# Work to be completed
Scan the entries below for the word "RingBuffer" and copy every line where it turns up.

● ● ● ● ● ● ●

-- ==== Sys2Proof/Config.lean ====
section
/-! DEFINITION. The free values: what the spec leaves unspecified for every run. The numbers it fixes (R8 to R12) stand
in Machine/Params.lean. -/

namespace Sys2Proof

/-- The byte that slot `addr` of `ring` holds while no `RING_PUSH` has written it since the `fill`-th hardware reset.
"After reset the contents of `ring[0 .. N-1]` are unspecified" (R41): a free value, assumption 5. -/
opaque Config.ringFill (fill addr : Nat) : Byte

/-- The same for slot `addr` of `out` (R44): a free value, assumption 5. -/
opaque Config.outFill (fill addr : Nat) : Byte

end Sys2Proof
end

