-- ==== Sys2Proof/Machine/Flags.lean ====
section
/-! DEFINITION. The block stores no flag (R30); what stands in for flags are the conditions computed from `head` and
`tail` each time they are needed: empty, full and size (R31 to R33). -/

namespace Sys2Proof.Machine

/-- `(i + 1) mod N`, the only way an index advances (R22, R23, R104). -/
def nextIndex (i : Index) : Index := BitVec.ofNat 8 ((i.toNat + 1) % ringSlots)

/-- *empty* is `head == tail` (R31). -/
def ringEmpty (r : RingBuffer) : Bool := r.head == r.tail

/-- *full* is `(head + 1) mod N == tail` (R32). -/
def ringFull (r : RingBuffer) : Bool := nextIndex r.head == r.tail

/-- *size* is `(head + N - tail) mod N` (R33). -/
def ringSize (r : RingBuffer) : Nat := (r.head.toNat + ringSlots - r.tail.toNat) % ringSlots

end Sys2Proof.Machine
end

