-- ==== Sys2Proof/Machine/Frames.lean ====
section
/-! DEFINITION. The meanings of the nine leading bytes (R76): each is what `FEED` does with that byte once it has popped
it, `STEP` (R120) and the loop's test (R130). At `position == 0` it is the acceptance of a frame start (R122, R124); the
same byte value inside a frame is data (R77). Taking the byte from the ring is the fetch's part (assumption 3). -/

namespace Sys2Proof.Machine

/-- Leading byte 0x62, "touch button" (R76, R122). -/
def execLead62 (s : State) : Host.Outcome State Fault Refusal := .next (consumeByte 0x62 s)

/-- Leading byte 0x60, "touch checkbox" (R76, R122). -/
def execLead60 (s : State) : Host.Outcome State Fault Refusal := .next (consumeByte 0x60 s)

/-- Leading byte 0x67, "touch slider" (R76, R122). -/
def execLead67 (s : State) : Host.Outcome State Fault Refusal := .next (consumeByte 0x67 s)

/-- Leading byte 0x75, "get edit value" (R76, R122). -/
def execLead75 (s : State) : Host.Outcome State Fault Refusal := .next (consumeByte 0x75 s)

/-- Leading byte 0x71, "get page" (R76, R122). -/
def execLead71 (s : State) : Host.Outcome State Fault Refusal := .next (consumeByte 0x71 s)

/-- Leading byte 0x64, "get checkbox" (R76, R122). -/
def execLead64 (s : State) : Host.Outcome State Fault Refusal := .next (consumeByte 0x64 s)

/-- Leading byte 0x68, "get slider" (R76, R122). -/
def execLead68 (s : State) : Host.Outcome State Fault Refusal := .next (consumeByte 0x68 s)

/-- Leading byte 0x7B, "touch edit" (R76, R122). -/
def execLead7B (s : State) : Host.Outcome State Fault Refusal := .next (consumeByte 0x7B s)

/-- Leading byte 0x7C, "get touch edit value" (R76, R122). -/
def execLead7C (s : State) : Host.Outcome State Fault Refusal := .next (consumeByte 0x7C s)

end Sys2Proof.Machine
end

● ● ● ● ● ● ●

# Answer to the exercise
def ringEmpty (r : RingBuffer) : Bool := r.head == r.tail
def ringFull (r : RingBuffer) : Bool := nextIndex r.head == r.tail
def ringSize (r : RingBuffer) : Nat := (r.head.toNat + ringSlots - r.tail.toNat) % ringSlots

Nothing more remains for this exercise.